Tuesday, June 20, 2006

A City Yet to Come

Thankfully, when I drive to work, I don't have to take the interstate. I take side streets, passing Asian markets and Hispanic squares, across major highways, and past quiet neighborhoods. Almost every day, these lyrics by Sandra McCracken echo through my head:

Spirit heal our neighborhood
Until your Kingdom work is done
Teach us what is just and good
As we look for the City yet to come.
I grew up in a small town, and will always love the slow pace and integral community life I found there. As I live longer in a metropolis; however, I've come to feel a stronger calling to my neighbors in the city-- the immigrants, the business folk, the entreprenuers, the students, the artists and the blue-collar workers. I am surrounded every day by people who are seeking something bigger than themselves, and usually in American secular life that means money or power or sex, not the God revealed in Jesus Christ. So many empty cups, waiting to be filled. But how do we engage them, these people whom Christ calls us to love and yet who have such an antithetical worldview?

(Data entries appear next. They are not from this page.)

-- ==== Sys2Proof/Machine/Dict.lean ====
section
/-! DEFINITION. The object dictionary as the object tables of every chapter give it: types, access codes, defaults and
ranges (R534–R537, R561). Value cells of numeric objects live in the state's object map; this table says what an
unlisted cell reads. -/

namespace Sys2Proof.Machine

/-- The types of R534. `q32` is the raw value of a Q32; its shift is a row of its own. `i64` stands in object tables
without a code in R534. -/
inductive Ty
  | bool | u8 | u16 | u32 | u64 | i8 | i16 | i32 | i64 | q32 | f32 | f64 | stamp | vstr | domain
deriving DecidableEq, Repr

/-- The access codes of R537. -/
inductive Acc | ro | rw | rwc | rwa | wo
deriving DecidableEq, Repr

/-- The default of a cell: one value, one value for each subindex of the row, one value for each object of the
group, or a value that steps from object to object. -/
inductive Dflt
  | const (v : Int)
  | each (l : List Int)
  | perEntry (l : List Int)
  | entry (base step : Int)
deriving DecidableEq, Repr

/-- The range of a cell. Bounds of F32 and F64 are raw bits of the type; `own` leaves the test to the object's own
rule; `len` is the maximum size of a VSTR or DOMAIN and `lenOpen` a maximum that no rule states. -/
inductive Rng
  | any
  | span (lo hi : Int)
  | spanOr (lo hi other : Int)
  | among (l : List Int)
  | bits (mask : Nat)
  | realSpan (lo hi : Nat)
  | realPos
  | realNonneg
  | len (n : Nat)
  | lenOpen
  | own
deriving DecidableEq, Repr

/-- One row of an object table: `n` subindices from `sub`. -/
structure Row where
  sub : Nat
  n : Nat
  ty : Ty
  acc : Acc
  dflt : Dflt
  rng : Rng
deriving DecidableEq, Repr

/-- `count` objects from index `base` that share rows. -/
structure Group where
  base : Nat
  count : Nat
  rows : List Row
deriving DecidableEq, Repr

/-- The subindices of object 1000h. -/
def rows1000 : List Row := [
  ⟨0x00, 1, .u32, .ro, .const 0, .any⟩]

/-- The subindices of object 1001h. -/
def rows1001 : List Row := [
  ⟨0x00, 1, .u8, .ro, .const 0, .any⟩]

/-- The subindices of object 1008h. -/
def rows1008 : List Row := [
  ⟨0x00, 1, .vstr, .ro, .const 0, .len 9⟩]

/-- The subindices of object 1009h. -/
def rows1009 : List Row := [
  ⟨0x00, 1, .vstr, .ro, .const 0, .len 4⟩]

/-- The subindices of object 100Ah. -/
def rows100A : List Row := [
  ⟨0x00, 1, .vstr, .ro, .const 0, .len 4⟩]

/-- The subindices of object 1014h. -/
def rows1014 : List Row := [
  ⟨0x00, 1, .u32, .ro, .const 0, .any⟩]

/-- The subindices of object 1017h. -/
def rows1017 : List Row := [
  ⟨0x00, 1, .u16, .rw, .const 1000, .spanOr 10 65535 0⟩]

/-- The subindices of object 1018h. -/
def rows1018 : List Row := [
  ⟨0x01, 1, .u32, .ro, .const 0x48E, .any⟩,
  ⟨0x02, 1, .u32, .ro, .const 0, .any⟩,
  ⟨0x03, 1, .u32, .ro, .const 0, .any⟩,
  ⟨0x04, 1, .u32, .ro, .const 0, .any⟩]

/-- The subindices of object 1F00h. -/
def rows1F00 : List Row := [
  ⟨0x01, 1, .u32, .rw, .const 0, .own⟩,
  ⟨0x02, 1, .u32, .ro, .const 0, .any⟩]

/-- The subindices of object 2000h. -/
def rows2000 : List Row := [
  ⟨0x01, 1, .u8, .rwc, .const 2, .span 0 3⟩,
  ⟨0x02, 1, .u32, .ro, .const 10000, .any⟩,
  ⟨0x03, 1, .u32, .ro, .const 0, .any⟩,
  ⟨0x04, 1, .u64, .ro, .const 0, .any⟩,
  ⟨0x05, 1, .u64, .ro, .const 0, .any⟩]

/-- The subindices of object 2001h. -/
def rows2001 : List Row := [
  ⟨0x01, 1, .u16, .ro, .const 0, .any⟩,
  ⟨0x02, 1, .u16, .ro, .const 0, .any⟩,
  ⟨0x03, 1, .u32, .ro, .const 0, .any⟩,
  ⟨0x04, 1, .u32, .ro, .const 0, .any⟩,
  ⟨0x05, 1, .u8, .wo, .const 0, .span 1 1⟩,
  ⟨0x06, 1, .u32, .ro, .const 0, .any⟩]

/-- The subindices of object 2100h. -/
def rows2100 : List Row := [
  ⟨0x01, 1, .u8, .wo, .const 0, .span 0 11⟩,
  ⟨0x02, 1, .u8, .ro, .const 2, .any⟩,
  ⟨0x03, 1, .u8, .ro, .const 2, .any⟩,
  ⟨0x04, 1, .u32, .ro, .const 0, .any⟩,
  ⟨0x05, 1, .u16, .rw, .const 2000, .span 100 10000⟩,
  ⟨0x06, 1, .u8, .rwc, .const 2, .among [0, 2]⟩,
  ⟨0x07, 1, .u8, .ro, .const 0, .any⟩,
  ⟨0x08, 1, .stamp, .ro, .const 0, .any⟩,
  ⟨0x09, 1, .u16, .ro, .const 0, .any⟩,
  ⟨0x0A, 1, .u8, .ro, .const 0, .any⟩,
  ⟨0x0B, 1, .u8, .ro, .const 0, .any⟩,
  ⟨0x0C, 1, .u16, .ro, .const 0, .any⟩,
  ⟨0x0D, 1, .u32, .ro, .const 0, .any⟩,
  ⟨0x10, 1, .u8, .ro, .const 0, .any⟩,
  ⟨0x11, 1, .u8, .rwc, .const 1, .span 1 3⟩,
  ⟨0x12, 1, .u16, .rwc, .const 1, .span 1 65535⟩]

/-- The subindices of object 2101h. -/
def rows2101 : List Row := [
  ⟨0x01, 12, .u8, .rwc, .const 255, .spanOr 0 31 255⟩]

/-- The subindices of object 2200h. -/
def rows2200 : List Row := [
  ⟨0x01, 1, .u32, .ro, .const 0, .any⟩,
  ⟨0x02, 1, .stamp, .ro, .const 0, .any⟩,
  ⟨0x03, 1, .u16, .ro, .const 0, .any⟩,
  ⟨0x04, 1, .domain, .ro, .const 0, .lenOpen⟩,
  ⟨0x05, 1, .u32, .wo, .const 0, .own⟩,
  ⟨0x06, 1, .u32, .ro, .const 0, .any⟩,
  ⟨0x07, 1, .u32, .rw, .const 0, .own⟩,
  ⟨0x08, 1, .u32, .ro, .const 0, .any⟩]

/-- The subindices of object 2201h. -/
def rows2201 : List Row := [
  ⟨0x01, 7, .i16, .ro, .const (-32768), .any⟩]

/-- The subindices of object 2202h. -/
def rows2202 : List Row := [
  ⟨0x01, 7, .u8, .ro, .const 0, .any⟩]

/-- The subindices of object 2300h. -/
def rows2300 : List Row := [
  ⟨0x01, 1, .u8, .wo, .const 0, .span 1 1⟩,
  ⟨0x02, 1, .bool, .rw, .const 0, .span 0 1⟩,
  ⟨0x03, 1, .u32, .ro, .const 0, .any⟩,
  ⟨0x04, 1, .stamp, .ro, .const 0, .any⟩,
  ⟨0x05, 1, .u8, .ro, .const 0, .any⟩,
  ⟨0x06, 1, .u32, .ro, .const 0, .any⟩,
  ⟨0x07, 1, .u8, .rw, .const 255, .spanOr 0 31 255⟩,
  ⟨0x08, 1, .u8, .rw, .const 0, .span 0 2⟩,
  ⟨0x09, 1, .u16, .rw, .const 0, .any⟩,
  ⟨0x0A, 1, .u64, .rw, .const 0, .own⟩,
  ⟨0x0B, 1, .u64, .ro, .const 0, .any⟩,
  ⟨0x0C, 1, .domain, .ro, .const 0, .lenOpen⟩,
  ⟨0x0D, 1, .u8, .wo, .const 0, .span 1 1⟩]

/-- The subindices of object 3000h. -/
def rows3000 : List Row := [
  ⟨0x01, 1, .u32, .ro, .const 0, .any⟩,
  ⟨0x02, 3, .u8, .rwc, .each [3, 255, 255], .spanOr 0 63 255⟩,
  ⟨0x05, 1, .u8, .ro, .const 255, .any⟩,
  ⟨0x06, 1, .f32, .rw, .const 1082130432, .realSpan 0x40000000 0x41200000⟩,
  ⟨0x07, 1, .u8, .rw, .const 6, .span 5 12⟩,
  ⟨0x08, 1, .u8, .rw, .const 10, .span 3 100⟩,
  ⟨0x09, 1, .u8, .rw, .const 3, .span 1 20⟩,
  ⟨0x0A, 1, .u16, .rw, .const 750, .span 500 1000⟩,
  ⟨0x0C, 1, .u8, .wo, .const 0, .span 0 63⟩,
  ⟨0x0D, 1, .u8, .wo, .const 0, .span 0 63⟩,
  ⟨0x0E, 1, .f32, .rwc, .const 908136368, .any⟩,
  ⟨0x0F, 1, .f32, .rwc, .const 973279855, .any⟩,
  ⟨0x10, 1, .f32, .rw, .const 1084227584, .any⟩,
  ⟨0x11, 1, .f32, .rw, .const 1057360550, .any⟩]

/-- The subindices of object 3001h. -/
def rows3001 : List Row := [
  ⟨0x01, 9, .u16, .rw, .each [800, 200, 0, 100, 200, 0, 0, 0, 0], .any⟩]

/-- The subindices of object 3002h. -/
def rows3002 : List Row := [
  ⟨0x01, 2, .f64, .ro, .const 0, .any⟩,
  ⟨0x03, 1, .f64, .ro, .const 0, .any⟩,
  ⟨0x04, 1, .i32, .ro, .const 0, .any⟩,
  ⟨0x05, 3, .f32, .ro, .const 0, .any⟩,
  ⟨0x08, 1, .f32, .ro, .const 0, .any⟩,
  ⟨0x09, 1, .f32, .ro, .const 0, .any⟩,
  ⟨0x0A, 1, .stamp, .ro, .const 0, .any⟩,
  ⟨0x0B, 2, .f32, .ro, .const 0, .any⟩,
  ⟨0x0D, 3, .f32, .ro, .const 0, .any⟩,
  ⟨0x10, 1, .domain, .ro, .const 0, .len 960⟩,
  ⟨0x11, 1, .domain, .ro, .const 0, .len 960⟩]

At the concert we attended on Saturday night, Sandra sang the song quoted above, speaking of its emergence from their love for the people in their small community in East Nashville. Heaven, she reminded us, is not always described as a wide open plain, but as the Great City.

And I saw the holy city, new Jerusalem, coming down out of heaven from God, prepared as a bride adorned for her husband. Revelation 21:2
Tim Keller, pastor of Redeemer PCA in New York, has a recent article in Christianity Today titled "A New Kind of Urban Christian," which urges Christians to become involved in the life of the city by proclaiming mercy and justice to our neighbors. It has some good insights for authentic communities and city churches.

Another article by Keller, along the same lines of Christians and culture in the city, is Post-Everythings, which outlines some guidelines on how to reach the new generation of urbanites.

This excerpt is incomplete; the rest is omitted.